F*ck Marriage(63)
We nod simultaneously. I glance at Woods, who looks disheveled, and I see that Pearl is watching him as well.
“We’re going to get going,” Pearl says. “Call us if anything changes?”
Jules looks away. She’d rather die than ever call Pearl, but I nod. I can tell Woods doesn’t want to leave, but Pearl grabs his arm and steers him out. Jules and I collapse into the plastic chairs. I realize it’s almost eight o’clock and neither of us have eaten.
“I’ll go get something,” she offers. “I can’t sit here and wait anymore. I feel like I’m going out of my mind.”
“All right,” I say slowly. “I’ll call if anything happens.”
She leaves, her eyes tinged pink, and her fists curled into balls under the sleeves of her sweater. I sit back down to wait. Jules has been gone for no more than twenty minutes when a nurse comes in and informs me that I can see Billie.
“Is she awake?” I ask, following her into the hallway.
She shakes her head. “No. But touch her, talk to her. Let her know you’re there. It helps.”
I nod as she leads me to the door of Billie’s room. She leaves me there and I hesitate a moment before stepping inside. Billie is the only color in the room, her skin pale and mottled with cuts and bruises the color of ripe fruit. I flinch when I see the oxygen tubes snaking into her swollen nose and I realize that it’s broken.
“Oh my God,” I say to myself.
I stand for what feels like forever, staring down at her broken body. This is my fault. I fought with her, said terrible things. She left the office upset and distracted. I pull the only chair in the room right up to her bed. I can’t hold her hand because of the tubes and needles, so I touch the only piece of her arm that isn’t scraped and bruised.
“Billie,” I say. “It’s Satch. I’m here, okay? And I’m not going anywhere. I swear.”
There’s no movement on the machines that read her vitals, no movement on her face. What if she never wakes up? I think. I wouldn’t be able to live with myself. I text Jules to tell her I’ve seen Billie, but by the time she arrives with two bags of takeout, they’ve told me visiting hours are over.

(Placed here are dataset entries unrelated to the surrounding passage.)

/-- Each of the three ends of a frame is some ON_BYTE's outcome (EveryResetGivesTheInitialState, IdempotentReset,
ErrorsDiscardTheFrameAndReset, OutcomeCodes). -/
theorem witness_ends_of_a_frame :
    (rxAfter (exec (.onByte END) (block 1 .decoding [0x41#8]))).map (fun v => v.2.2.1) = some (some .frameComplete) ∧
    (rxAfter (exec (.onByte 0x42#8) (block 1 .decoding [0x41#8]))).map (fun v => v.2.2.1) = some (some .overflow) ∧
    (rxAfter (exec (.onByte 0x42#8) (block 1 .escapeHandling [0x41#8]))).map (fun v => v.2.2.1) =
      some (some .protocolError) ∧
    goesOn (exec (.reset 0#8) (block 1 .escapeHandling [0x41#8])) = true := by decide

theorem witness_StepKeepsTheInvariant : BlockInv (block 4 .escapeHandling [0x41#8]) ∧
    goesOn (step (block 4 .escapeHandling [0x41#8])) = true := ⟨block_inv (by decide), rfl⟩

/-- A step goes on with no input, with a power-on and with an operation (StepTakesOneInputAndKeepsTheParameters,
WriteIndexFallsOnlyByReset with `wi` falling, RxIsWrittenOnlyAtTheWriteIndex with the cell changed). -/
theorem witness_steps :
    goesOn (step (block 4 .decoding [])) = true ∧ goesOn (step (blockWith 4 .decoding [] .por)) = true ∧
    (rxAfter (step (blockWith 4 .decoding [0x41#8] (op 0x200#10)))).map (fun v => v.2.1) = some 0 ∧
    rxCells 2 (step (blockWith 4 .decoding [0x41#8] (op 0x042#10))) = some [some 0x41#8, some 0x42#8] ∧
    (block 4 .decoding [0x41#8]).dec.rx.read 1 = none := by decide

/-- Each of the three alternatives of OnlyTheListedRefusalsStopARun is met under the invariant. -/
theorem witness_OnlyTheListedRefusalsStopARun : BlockInv (block 4 .decoding []) ∧
    goesOn (step (blockWith 4 .decoding [] (op 0x041#10))) = true ∧
    refusal (step (blockWith 4 .decoding [] (op 0x300#10))) = some .reservedOp ∧
    refusal (step (blockWith 4 .decoding [] (.op { cmd := 0x100#10, args := { pay := [], outCapacity := 2, overlap := true } }))) =
      some .payTxOverlap := ⟨block_inv (by decide), by decide⟩

/-- RowDEndCompletesOrIsANoOp, both clauses; DeliveredFrameIsTheBufferBelowTheIndex; the second at `wi = N`. -/
theorem witness_RowDEnd : (block 1 .decoding []).dec.mode = .decoding ∧ (block 1 .decoding []).dec.wi = 0 ∧
    BlockInv (block 1 .decoding [0x41#8]) ∧ 0 < (block 1 .decoding [0x41#8]).dec.wi ∧
    [0x41#8].length = (block 1 .decoding [0x41#8]).dec.wi ∧
    ∀ j, j < 1 → (block 1 .decoding [0x41#8]).dec.rx.read j = [0x41#8][j]? :=
  ⟨rfl, rfl, block_inv (by decide), by decide, rfl, by decide⟩

/-- A state no run reaches: `wi = 1` with no cell written. -/
theorem witness_DeliveryRefusesACellWithNoValue :
    let s := { block 4 .decoding [] with dec := { mode := .decoding, wi := 1, rx := [] } }
    0 < s.dec.wi ∧ s.dec.rx.read 0 = none := by decide

/-- The rows in Decoding mode, and the clauses of D.DATA at `wi = N - 1` and `wi = N`. -/
theorem witness_rows_decoding : (block 1 .decoding []).dec.mode = .decoding ∧
    (0xDC#8 : Byte) ≠ 0xC0#8 ∧ (0xDC#8 : Byte) ≠ 0xDB#8 ∧
    (block 1 .decoding []).dec.wi < (block 1 .decoding []).rxCapacity ∧
    (block 1 .decoding [0x41#8]).dec.wi = (block 1 .decoding [0x41#8]).rxCapacity := by decide

/-- The rows in EscapeHandling mode, and the clauses of E.ESC_END and E.ESC_ESC at `wi = N - 1` and `wi = N`. -/
theorem witness_rows_escapeHandling : (block 1 .escapeHandling []).dec.mode = .escapeHandling ∧
    (0xC0#8 : Byte) ≠ 0xDC#8 ∧ (0xC0#8 : Byte) ≠ 0xDD#8 ∧
    (block 1 .escapeHandling []).dec.wi < (block 1 .escapeHandling []).rxCapacity ∧
    (block 1 .escapeHandling [0x41#8]).dec.wi = (block 1 .escapeHandling [0x41#8]).rxCapacity := by decide

/-- WriteStepWritesOneCellOrOverflows, both clauses, at `N = 1`. -/
theorem witness_WriteStep : Decoder.powerOn.wi = 0 ∧ Decoder.powerOn.wi < 1 := by decide

/-- The five Decoding clauses of DecoderSummaryTable at their boundary values, each in a state of capacity 1 that meets the
invariant (OnByteIsDecThenAssembler, OneOutcomePerByte, DeliveredFramesAreNeverEmpty, WriteIndexFitsTheSmallestWidth). -/
theorem witness_DecoderSummaryTable_decoding :
    (BlockInv (block 1 .decoding []) ∧ BlockInv (block 1 .decoding [0x41#8])) ∧
    rxAfter (exec (.onByte 0xC0#8) (block 1 .decoding [])) = some (.decoding, 0, some .inProgress, none) ∧
    rxAfter (exec (.onByte 0xC0#8) (block 1 .decoding [0x41#8])) = some (.decoding, 0, some .frameComplete, some [0x41#8]) ∧
    rxAfter (exec (.onByte 0xDB#8) (block 1 .decoding [0x41#8])) = some (.escapeHandling, 1, some .inProgress, none) ∧
    rxAfter (exec (.onByte 0xDC#8) (block 1 .decoding [])) = some (.decoding, 1, some .inProgress, none) ∧
    rxAfter (exec (.onByte 0xDC#8) (block 1 .decoding [0x41#8])) = some (.decoding, 0, some .overflow, none) :=
  ⟨⟨block_inv (by decide), block_inv (by decide)⟩, by decide, by decide, by decide, by decide, by decide⟩

/-- The four EscapeHandling clauses of DecoderSummaryTable, likewise. -/
theorem witness_DecoderSummaryTable_escapeHandling :
    (BlockInv (block 1 .escapeHandling []) ∧ BlockInv (block 1 .escapeHandling [0x41#8])) ∧
    rxAfter (exec (.onByte 0xDC#8) (block 1 .escapeHandling [])) = some (.decoding, 1, some .inProgress, none) ∧
    rxAfter (exec (.onByte 0xDD#8) (block 1 .escapeHandling [])) = some (.decoding, 1, some .inProgress, none) ∧
    rxAfter (exec (.onByte 0xDD#8) (block 1 .escapeHandling [0x41#8])) = some (.decoding, 0, some .overflow, none) ∧
    rxAfter (exec (.onByte 0xDB#8) (block 1 .escapeHandling [0x41#8])) = some (.decoding, 0, some .protocolError, none) :=
  ⟨⟨block_inv (by decide), block_inv (by decide)⟩, by decide, by decide, by decide, by decide⟩

/-- StaleBytesNeverReachAFrame: two blocks whose `RX` differs outside `[0, wi)`, and a stream that goes on in one. -/
theorem witness_StaleBytesNeverReachAFrame :
    let s := block 4 .decoding []
    let t := { s with dec := { s.dec with rx := [(0, 0x99#8)] } }
    SameReceive s t ∧ s ≠ t ∧ goesOn (feed [0x41#8] s) = true := by
  refine ⟨⟨rfl, rfl, rfl, fun i hi => absurd hi (Nat.not_lt_zero i)⟩, ?_, rfl⟩
  intro h
  have : (block 4 .decoding []).dec.rx = [(0, 0x99#8)] := by rw [h]
  exact absurd this (by decide)
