-- ==== Sys2Proof/Safety.lean ====
section
/-! DEFINITION. The terms claims are stated in: the reset values of R40, the invariants of R29, R31, R37 and R38, runs, a compression carried to its end, and what the host cannot observe. -/

namespace Sys2Proof.Machine

/-- The table of R40, less V and MW, which are unspecified there. -/
def State.HasResetValues (s : State) : Prop :=
  s.rounds = 0 ∧ (∀ k : Fin 8, s.h[k] = 0) ∧ (∀ k : Fin 128, readByte (.block k) s = 0) ∧
  s.t[0] = 0 ∧ s.t[1] = 0 ∧ s.fflag = false ∧ s.inLen = 0 ∧ (∀ k : Fin 213, readByte (.inbuf k) s = 0) ∧
  readReg .cmd s = 0 ∧ s.status.word = 0 ∧ (∀ k : Fin 8, s.hout[k] = 0) ∧
  (∀ k : Fin 64, readByte (.outbuf k) s = 0) ∧ (∀ k : Fin 8, readReg (.iv k) s = Rom.iv[k]) ∧
  (∀ (r : Fin 10) (j : Fin 16), readByte (.sigma r j) s = BitVec.ofNat 8 (Rom.sigma[r][j]).val) ∧
  (∀ k : Fin 4, readByte (.rot k) s = Rom.rot[k]) ∧ s.phase = .idle ∧ s.ridx = 0

/-- The invariants of R29, and that code 3 is never recorded (R104, R181; U4 of 93_implementation_defined.md). -/
abbrev Status.Consistent (st : Status) (p : Phase) : Prop :=
  (st.busy = true ↔ p = .mix) ∧ ¬(st.busy = true ∧ st.done = true) ∧ ¬(st.busy = true ∧ st.err = true) ∧
  ¬(st.done = true ∧ st.err = true) ∧ (st.code ≠ 0 ↔ st.err = true) ∧ st.errcode ≠ some .invalidLength

/-- OUTBUF = encode_words(HOUT) (R31). -/
abbrev State.OutbufMatches (s : State) : Prop := s.outbuf = encodeWords s.hout.toList

/-- While a compression runs: RIDX ≤ ROUNDS (R37), MW = decode_words(BLOCK) (R38), and V holds the first RIDX rounds of the loop
of R131 on the argument registers (R163). -/
abbrev State.MixOnCourse (s : State) : Prop :=
  s.phase = .mix →
    s.ridx ≤ s.rounds ∧ s.mw = messageWords s.block ∧
    s.v = mixRounds (messageWords s.block) s.ridx.toNat (initVector s.h s.t s.fflag)

/-- The invariant of CORE. -/
abbrev State.Inv (s : State) : Prop :=
  Memory.wf s.mem ∧ s.status.Consistent s.phase ∧ s.OutbufMatches ∧ s.MixOnCourse

/-- n steps of the machine, stopping where a step stops. -/
def runFor : Nat → State → Host.Outcome State Fault Refusal
  | 0, s => .next s
  | n + 1, s =>
    match step s with
    | .next t => runFor n t
    | .fault f => .fault f
    | .refused r => .refused r

/-- `Finishes s k t`: from the busy state s the run reaches t, the first idle state, in k engine steps, with any host accesses in
between and no reset (R162, R163). -/
inductive Finishes : State → Nat → State → Prop where
  | final (s t : State) (busy : s.phase = .mix) (turn : s.turn = .engine) (run : step s = .next t)
      (idle : t.phase = .idle) : Finishes s 1 t
  | round (s u t : State) (k : Nat) (busy : s.phase = .mix) (turn : s.turn = .engine) (run : step s = .next u)
      (rest : Finishes u k t) : Finishes s (k + 1) t
  | host (s u t : State) (k : Nat) (busy : s.phase = .mix) (turn : s.turn = .host) (run : step s = .next u)
      (rest : Finishes u k t) : Finishes s k t

/-- The two states differ at most in V and MW, and not even there while a compression runs (R35, R38; U1 of
93_implementation_defined.md). -/
abbrev SameButIdleVectors (s s' : State) : Prop :=
  { s with v := s'.v, mw := s'.mw } = s' ∧ (s.phase = .mix → s.v = s'.v ∧ s.mw = s'.mw)

/-- The reply of the frame's decoder is an error. -/
abbrev DecodeFails (s : State) : Prop :=
  s.inLen ≠ 213#64 ∨ (readByte (.inbuf 212) s ≠ 0x00#8 ∧ readByte (.inbuf 212) s ≠ 0x01#8)

/-- The state with the named argument registers, BLOCK's memory and STATUS put back as in `s`: what a decode may write, undone. -/
abbrev State.withArgumentsOf (t s : State) : State :=
  { t with rounds := s.rounds, h := s.h, t := s.t, fflag := s.fflag, mem := s.mem, status := s.status }

end Sys2Proof.Machine
end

“But I didn’t get to see her,” she complains.
“We’ll come back first thing tomorrow,” I say.
I have no plan to leave the hospital tonight, but Jules nods even though she doesn’t look convinced.
“I can get out of work tomorrow. I don’t want her to be alone when she wakes up.”
“No. You’ve taken your vacation time for Christmas,” I remind her.
She frowns. Jules took off two weeks to go visit her family for the holidays. She flies out the day after tomorrow.
“I’ll stay. The office is closed anyway,” I say.
Reluctantly, she nods.
We eat in the waiting room, though we probably could have gone home since they won’t let us back in to see Billie. When we’re done eating, we clean up our mess, silently dumping the empty containers into the trash.
“I don’t want to go. I feel so guilty,” she says.
“She’s not going to wake up tonight,” I tell her. “Get some rest and you can be back right after work tomorrow.”
She nods, wrapping her arms around my waist. “I’m lucky to have you,” she says. “Billie and I both are.”
I doubt that, especially since I am the reason Billie is laid up in that bed in the first place.
When we walk out the door, there are two cabs waiting in the line.
“Two cabs. Perfect,” she says.
I put her in the first cab, bending down so I can see her.
“I’ll see you tomorrow.” I kiss her on the forehead.
As soon as her cab disappears, I walk back into the hospital.
I doze in the waiting room, my head tilted back and my legs stretched out in front of me until a teenage boy whose head is bent over his phone trips over my legs. I jar awake and he mumbles an apology before moving to a chair near the window. As soon as the nurse on duty will allow it, I am back in Billie’s room occupying the sole visitor chair. She tells me that there has been no change since last night. I spend the next few hours rubbing my thumb across her fingers and staring at her face in case she decides to open her eyes. I’m sick with worry, and to make matters worse, not a person in this goddamn hospital will give me a straight answer. I take to the Internet, which feeds me page after page of depressing statistics about head injuries. I try to reason with her, tell her she has to wake up, but she stays stubbornly still. I memorize the veins in the thin skin of her eyelids.
Jules comes to the hospital during her lunch hour. When she sees me in the same clothes as yesterday, she frowns.
“You stayed all night?”
Before I can answer, Woods walks through the door, a bouquet of wildflowers in his hand. His eyes widen when he sees Billie.
“Great. The whole crew is here,” I say.
He ignores me and steps over to her side, staring down at her. I’ll give it to the guy, he looks worried.
“Probably shouldn’t let Pearl see that moony look on your face,” I say.
“Fuck off, Satcher.”
Dust motes dance in the streaming light. I watch those instead of looking at Billie and Woods. She’s in a coma, and I’m jealous that he’s standing so close to her. I don’t know whether to laugh at myself or be disgusted.